Personal information
- Full name: Norman Edward Betson
- Born: 8 July 1914 Shepparton, Victoria
- Died: 5 May 1988 (aged 73)
- Original teams: Miepoll, Culcairn, Albury
- Height: 193 cm (6 ft 4 in)
- Weight: 92 kg (203 lb)

Playing career^{1}
- Years: Club / Games (Goals)
- 1940–1945: Essendon / 78 (41)
- ^{1} Playing statistics correct to the end of 1945.

= Norm Betson =

Australian rules footballer

Norman Edward Betson (8 July 1914 – 5 May 1988) was an Australian rules footballer who played for Essendon in the Victorian Football League (VFL) during the early 1940s.

Before arriving at Essendon, Betson initially played with Miepoll, Albury and was captain-coach of New South Wales club Culcairn.
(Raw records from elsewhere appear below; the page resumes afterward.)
-- ==== Sys2Proof/Tests/Slice0.lean ====
section
/-! SUPPORT. Tests: ill-formed terms, decoding of words written out from the formats, single steps on
small states, and for each statement with hypotheses a state and operands that meet them. -/

namespace Sys2Proof.Tests

set_option Elab.async false

open Machine Fld Claim

/-- Thread 0 of tile 0. -/
def q0 : Thr := ⟨0, 0⟩

/-- The command is carried out, and the next state passes a check. -/
def answers (o : Host.Outcome State Fault Refusal) (p : State → Bool) : Bool :=
  match o with
  | .next t => p t
  | _ => false

/-- A device in Active at tick 100, its clocks locked and its quadrants ready. -/
def live : State :=
  let s := (((State.reset.wr globalBoot_STAGE 4).wr pwr_CUR 0).wr dieStatus_QREADY 15).put timeStatus_PLL_LOCK true
  let s := (s.put timeStatus_FT_VALID true).wr (ndlStatus_IMG_STATE 0) 2
  { s with tick := 100, ft := 100, ptpNs := 100 }

/-- The same with thread 0 of tile 0 as a function leaves it. -/
def with0 (f : Thread → Thread) : State := live.modThread q0 f

/-- The same with that thread Running, G1 = 5 and G2 = 7. -/
def running : State := with0 (fun x => ({ x with st := .running }.setReg 1 5).setReg 2 7)

/-- The same Running thread with a change. -/
def run0 (f : Thread → Thread) : State := running.modThread q0 f

/-- A write of a whole register by the secure requester of domain 0. -/
def wr0 (v : Word) : WriteOp := ⟨⟨0, true⟩, .whole, v⟩

/-- Completion ring 0 of 8 entries, empty, whose pair is in RTS. -/
def cplRing : State := ((live.put (cplCfg_EN 0) true).wr (cplCfg_LOG2SIZE 0) 8).wr (qpCtrl_STATE 0) 3

/-- An open shot of that thread. -/
def shot0 : Shot :=
  { id := 0
    parts := [{ thr := q0
                ck := { g := Vector.replicate 32 0, pc := 0, tc := 0, tcf := 0, wt := 0, ws := 0,
                        lc := Vector.replicate 4 0, stack := [], trigs := [], barGen := [] }
                args := { rep := true, joint := false, blk := false, bar := 0, reset := 0 } }]
    joint := false, bar := 0, gen := 0, k := 0, kFt := 0, replays := 0, replayable := true }

/-- Where a descriptor of command ring 0 came from. -/
def ref0 (op : Nat) : DescRef := { ring := 0, index := 0, tag := 7, cpl := true, inl := false, opcode := op }

/-- A launch of entry 0 of thread 0's image. -/
def launch0 : Launch := { desc := ref0 0x20, entry := 0, mode := .now, args := [1, 2, 3, 4] }

/-- A queued `emit` with a stamp. -/
def emitAt (stamp : Word) : TimedCmd := { kind := .emit 2, stamp := stamp, fine := 0, issued := 50, shot := none }

/-- Thread 0 inside a shot. -/
def inShot0 : State := { run0 (fun x => { x with shot := some 0 }) with shots := [shot0], nextShot := 1 }

/-! Ill-formed terms, one for each check. -/

theorem test_wf_thread : Instr.wf (.nop ⟨0, 8⟩) = false ∧ Instr.wf (.nop ⟨16, 0⟩) = false ∧ Instr.wf (.nop q0) = true := by
  decide
theorem test_wf_target : Instr.wf (.patternEnd (.tone 0 4 0)) = false ∧ Instr.wf (.patternEnd (.flux 0 12)) = false := by decide
theorem test_wf_requester : Instr.wf (.rqPop 0 ⟨5, true⟩) = false := by decide
theorem test_wf_half : Instr.wf (.powerRequest ⟨⟨0, true⟩, .low, 0x100000000⟩) = false := by decide
theorem test_wf_descriptor : Instr.wf (.load ⟨ref0 0x11, false, List.replicate 8 0⟩) = false
    ∧ Instr.wf (.load ⟨ref0 0x10, false, []⟩) = false
    ∧ Instr.wf (.load ⟨{ ref0 0x10 with ring := 64 }, false, List.replicate 8 0⟩) = false
    ∧ Instr.wf (.load ⟨ref0 0x10, false, List.replicate 8 0⟩) = true
    ∧ Instr.wf (.badDescriptor ⟨ref0 0, false, []⟩) = false := by decide
theorem test_wf_numbers : Instr.wf (.markerPulseEnd 16 0) = false ∧ Instr.wf (.markerPulseEnd 0 32) = false
    ∧ Instr.wf (.barrierRelease 64) = false ∧ Instr.wf (.faultDetected ⟨9, 1, 0, 0, .nowhere⟩) = false
    ∧ Instr.wf (.faultDetected ⟨2, 1, 16, 0, .nowhere⟩) = false ∧ Instr.wf (.scrubRead 1 16 0 .clean) = false
    ∧ Instr.wf (.syncEdge ⟨false, false, true, true, 0, 65536⟩) = false
    ∧ Instr.wf (.skewCalDone ⟨false, 0, 0, 0, 0⟩) = false := by decide
theorem test_wf_channels : Instr.wf (.windowOpen 0 24) = false ∧ Instr.wf (.windowEnd 0 24 []) = false
    ∧ Instr.wf (.demodBankApply 0 24) = false ∧ Instr.wf (.demodCommit 0 24 (wr0 0)) = false
    ∧ Instr.wf (.fluxBankApply 0 12) = false ∧ Instr.wf (.fluxLvlWrite 0 12 (wr0 0)) = false
    ∧ Instr.wf (.fluxEnableWrite 0 12 (wr0 0)) = false ∧ Instr.wf (.fluxCommit 0 12 (wr0 0)) = false
    ∧ Instr.wf (.biasDriftTrack 0 192) = false ∧ Instr.wf (.biasOutputWrite 0 192 true (wr0 0)) = false := by decide
theorem test_wf_units : Instr.wf (.tdcEdge 20 0) = false ∧ Instr.wf (.tdcWindowExpiry 12) = false
    ∧ Instr.wf (.tdcHeldStopExpiry 12) = false ∧ Instr.wf (.tdcRecoveryEnd 12) = false
    ∧ Instr.wf (.tdcRecalibrate 12) = false ∧ Instr.wf (.tdcQueuePop 12 ⟨0, true⟩) = false
    ∧ Instr.wf (.tdcUnitCfgWrite 12 (wr0 0)) = false ∧ Instr.wf (.tdcQueueFlush 12 (wr0 0)) = false
    ∧ Instr.wf (.statGo 12 (wr0 0)) = false ∧ Instr.wf (.kenperMDatagram 8 ⟨false, 0, 0⟩ 0 []) = false := by decide
theorem test_wf_lists : Instr.wf (.corrPeriodCopy 0 (some [])) = false ∧ Instr.wf (.traceDone 0 []) = false
    ∧ Instr.wf (.bobbinRefillData 0 0 []) = false ∧ Instr.wf (.parkTableRx 0 []) = false
    ∧ Instr.wf (.biasUpdate 0 [⟨192, 0, 0⟩]) = false
    ∧ Instr.wf (.loadData 0 0 []) = false ∧ Instr.wf (.modelUpdate []) = false
    ∧ Instr.wf (.diodeRead []) = false ∧ Instr.wf (.eqGuardPeriod 0 65537 0 0 (Vector.replicate 12 0)) = false := by decide
theorem test_wf_addresses : Instr.wf (.counterLowRead ⟨0, true⟩ 4) = false ∧ Instr.wf (.registerWrite 2 (wr0 0)) = false
    ∧ Instr.wf (.counterClear 2 (wr0 0)) = false ∧ Instr.wf (.seamChWrite 2 (wr0 0)) = false
    ∧ Instr.wf (.claimWrite 2 (wr0 0)) = false ∧ Instr.wf (.biasLinkCommand 0 2 (wr0 0) 0) = false := by decide

/-! Words written out from the formats of 03 R76: opcode, then the format's fields. -/

theorem test_decode_alu : decodeNeedle q0 0x0118440000000000 = .add q0 3 1 2
    ∧ decodeNeedle q0 0x11FF8000FFFFFFFE = .addi q0 31 30 0xFFFFFFFE
    ∧ decodeNeedle q0 0x1E20000000000009 = .ldi q0 4 9 := by decide
theorem test_decode_memory : decodeNeedle q0 0x2029800000001FFF = .ld q0 5 6 0x1FFF
    ∧ decodeNeedle q0 0x21018E0000000001 = .st q0 6 7 1
    ∧ decodeNeedle q0 0x2443800000000000 = .mfs q0 8 14 := by decide
theorem test_decode_branch : decodeNeedle q0 0x314A80000001FFFF = .beq q0 9 10 0x1FFFF
    ∧ decodeNeedle q0 0x3748210000000005 = .bbs q0 9 33 5
    ∧ decodeNeedle q0 0x3F02C00000000000 = .jr q0 11
    ∧ decodeNeedle q0 0x2803000000000000 = .opAt q0 12 := by decide
theorem test_decode_timed : decodeNeedle q0 0x4092528004000000 = .play q0 2 false true 4 0xA5 0x400 0
    ∧ decodeNeedle q0 0x4591908000000006 = .setp q0 2 true 3 0x21 6
    ∧ decodeNeedle q0 0x4840800001010000 = .acq q0 1 0x800001 0x10000
    ∧ decodeNeedle q0 0x4C00011F0000000A = .mark q0 0 1 31 10
    ∧ decodeNeedle q0 0x5080000300000000 = .emit q0 2 3 := by decide
theorem test_decode_waits_and_shots : decodeNeedle q0 0x626D5E4000000064 = .wdec q0 13 0xABC true 100
    ∧ decodeNeedle q0 0x63001F8000000001 = .wbar q0 63 1
    ∧ decodeNeedle q0 0x70D500000000004D = .shotBegin q0 true true false 42 77
    ∧ decodeNeedle q0 0x7100000000000000 = .shotEnd q0
    ∧ decodeNeedle q0 0x7F00000000000000 = .opEnd q0
    ∧ decodeNeedle q0 0x7E00000000000000 = .illegalInstruction q0 := by decide
theorem test_decode_reserved_bits_ignored : decodeNeedle q0 0x0118440000000001 = .add q0 3 1 2 := by decide
theorem test_table_word : decodeTableWord 0 0 = none := by decide

/-! The block. -/

theorem witness_idle_phases : State.reset.pending = [] ∧ State.reset.phase = 0
    ∧ ({ State.reset with phase := 1 } : State).pending = [] := by decide
theorem test_step_takes_the_front : answers (step { running with pending := [.add q0 3 1 2, .nop q0] })
    (fun t => (t.thread q0).reg 3 == 12 && t.pending == [.nop q0]) = true := by
  all_goals decide +kernel
theorem test_forest_time_counts : live.on timeStatus_PLL_LOCK = true ∧ live.clocks.ft = 101
    ∧ State.reset.on timeStatus_PLL_LOCK = false ∧ State.reset.clocks.ft = 0 ∧ State.reset.clocks.tick = 1 := by
  and_intros
  all_goals decide +kernel
theorem test_encode_nop : encodeNeedle (.nop q0) = some (q0, 0) ∧ encodeNeedle (.timedDispatch q0) = none := by decide
theorem witness_memory_step : Inv running ∧ answers (step { running with pending := [.st q0 1 2 0] })
    (fun t => t.mem == [(0x100028, 7)]) = true := by
  and_intros
  all_goals first | decide +kernel | (unfold Inv; decide +kernel)

/-! The needles. -/

theorem witness_ready : Ready running q0 ∧ (running.thread q0).st = .running ∧ running.shotOf q0 = none
    ∧ (running.thread q0).queue.length < 64 ∧ (running.thread q0).trigs.length = 8 ∧ Inv running := by
  and_intros
  all_goals first | decide +kernel | (unfold Inv; decide +kernel)
theorem test_add : answers (exec (.add q0 3 1 2) running)
    (fun t => (t.thread q0).reg 3 == 12 && (t.thread q0).pc == 1 && (t.thread q0).readyAt == 101) = true := by
  all_goals decide +kernel
theorem test_sub_wraps : answers (exec (.sub q0 1 1 2) running)
    (fun t => (t.thread q0).reg 1 == 0xFFFFFFFFFFFFFFFE) = true := by
  all_goals decide +kernel
theorem test_mul_cost : answers (exec (.mul q0 3 1 2) running)
    (fun t => (t.thread q0).reg 3 == 35 && (t.thread q0).readyAt == 103) = true := by
  all_goals decide +kernel
theorem test_sari : answers (exec (.sari q0 3 1 65) (run0 (fun x => x.setReg 1 0x8000000000000000)))
    (fun t => (t.thread q0).reg 3 == 0xC000000000000000) = true := by
  all_goals decide +kernel
theorem test_slt_sltu : answers (exec (.slt q0 3 1 2) (run0 (fun x => x.setReg 1 0xFFFFFFFFFFFFFFFF)))
      (fun t => (t.thread q0).reg 3 == 1) = true
    ∧ answers (exec (.sltu q0 3 1 2) (run0 (fun x => x.setReg 1 0xFFFFFFFFFFFFFFFF)))
      (fun t => (t.thread q0).reg 3 == 0) = true := by
  and_intros
  all_goals decide +kernel
theorem test_ldih : answers (exec (.ldih q0 1 0x80000000) running)
    (fun t => (t.thread q0).reg 1 == 0x8000000000000005) = true := by
  all_goals decide +kernel
theorem test_store_then_load : answers (exec (.st q0 1 2 8190) running) (fun t => t.mem == [(0x100018, 7)]) = true
    ∧ running.poisoned 0x02 0 5 = false ∧ (running.slot 5).bad = false := by
  and_intros
  all_goals decide +kernel
theorem witness_poisoned_load : Ready { running with poison := [(2, 0, 5)] } q0
    ∧ ({ running with poison := [(2, 0, 5)] } : State).poisoned 0x02 0 5 = true
    ∧ answers (exec (.ld q0 3 1 0) { running with poison := [(2, 0, 5)] })
        (fun t => (t.thread q0).st == .faulted && (t.thread q0).reg 3 == 0) = true := by
  and_intros
  all_goals decide +kernel
/-- Slot 5 uncorrectable, and the X of qubit slot 5 set. -/
def marred : State :=
  { running with slots := [(5, { word := 3, wrote := some 50, old := emptyWord, bad := true })], ledger := 1 <<< 11 }
theorem witness_ldf_ldd : Ready marred q0
    ∧ (marred.slot 5).bad = true
    ∧ marred.shotOf q0 = none
    ∧ marred.poisoned 0x06 0 0 = false
    ∧ answers (exec (.ldf q0 3 1 0) marred) (fun t => (t.thread q0).reg 3 == 2) = true
    ∧ answers (exec (.ldf q0 3 1 379) marred) (fun t => (t.thread q0).reg 3 == 0) = true
    ∧ answers (exec (.ldd q0 3 1 0) marred)
        (fun t => (t.thread q0).reg 3 == blanked (marred.slotSeen 5) 2 && t.seamRaised == [501]) = true := by
  and_intros
  all_goals decide +kernel
theorem test_mts_mfs : answers (exec (.mts q0 1 1) running) (fun t => (t.thread q0).tc == 5) = true
    ∧ answers (exec (.mfs q0 4 14) running) (fun t => (t.thread q0).reg 4 == 100) = true
    ∧ answers (exec (.mts q0 1 0) running) (fun t => (t.thread q0).st == .faulted) = true := by
  and_intros
  all_goals decide +kernel
theorem test_adv_crosses_zero : answers (exec (.adv q0 0xFFFFFFFF) running)
    (fun t => (t.thread q0).tc == 0xFFFFFFFFFFFFFFFF && (t.thread q0).tcf == 15) = true := by
  all_goals decide +kernel
theorem test_branches : answers (exec (.blt q0 1 2 9) running) (fun t => (t.thread q0).pc == 9) = true
    ∧ answers (exec (.bge q0 1 2 9) running) (fun t => (t.thread q0).pc == 1) = true
    ∧ answers (exec (.bdn q0 1 32 9) running) (fun t => (t.thread q0).pc == 9) = true
    ∧ answers (exec (.bws q0 1 9) running) (fun t => (t.thread q0).pc == 9) = true := by
  and_intros
  all_goals decide +kernel
theorem test_loop_at_zero_wraps : answers (exec (.loop q0 1 9) running)
    (fun t => (t.thread q0).pc == 9 && (t.thread q0).lc == #v[0, 0xFFFFFFFF, 0, 0]) = true := by
  all_goals decide +kernel
theorem witness_stack : answers (exec (.call q0 9) running) (fun t => (t.thread q0).stack == [1]) = true
    ∧ answers (exec (.call q0 9) (run0 (fun x => { x with stack := List.replicate 16 0 })))
        (fun t => (t.thread q0).faultDue == some (0x03, 2100)) = true
    ∧ answers (exec (.ret q0) (run0 (fun x => { x with stack := [33] }))) (fun t => (t.thread q0).pc == 33) = true
    ∧ answers (exec (.ret q0) running) (fun t => (t.thread q0).faultDue == some (0x04, 2100)) = true := by
  and_intros
  all_goals decide +kernel
theorem witness_last_word : (run0 (fun x => { x with pc := 131072 })).nextInstr q0 = .illegalInstruction q0
    ∧ Ready (run0 (fun x => { x with pc := 131072 })) q0 := by
  and_intros
  all_goals decide +kernel
theorem test_illegal : answers (exec (.illegalInstruction q0) running)
    (fun t => (t.thread q0).faultDue == some (0x02, 2100) && (t.thread q0).st == .faulted) = true := by
  all_goals decide +kernel
theorem test_program_errors : answers (exec (.mfs q0 4 15) running) (fun t => (t.thread q0).faultDue == some (0x02, 2100)) = true
    ∧ answers (exec (.mts q0 1 9) inShot0) (fun t => (t.thread q0).faultDue == some (0x02, 2100)) = true
    ∧ answers (exec (.play q0 3 false false 0 0 0 0) running) (fun t => (t.thread q0).faultDue == some (0x02, 2100)) = true
    ∧ playTarget 0xFF = false
    ∧ answers (exec (.jseg q0 0 false false 0 0xFF 0 0) running)
        (fun t => (t.thread q0).faultDue == some (0x06, 2100) && (t.thread q0).queue == []) = true := by
  and_intros
  all_goals decide +kernel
A follower, he played in Essendon's 1941 Reserves premiership and also appeared in six senior football finals for Essendon but missed out on a spot in their 1942 VFL premiership team, after only being named an emergency for the Grand Final. Betson did however participate in the 1943 VFL Grand Final and in the final seconds had a snap at goal which could have secured a draw, only to have the ball touched on the goal-line by a Richmond player.

Betson joined Glenelg in 1946 and spent much of his first year as captain-coach. He continued until 1949 just as a player but spent the 1948 season as captain. During this time, he represented the South Australians at interstate football. Betson then captain-coached Nathalia in 1950 and the following season played at Lemnos.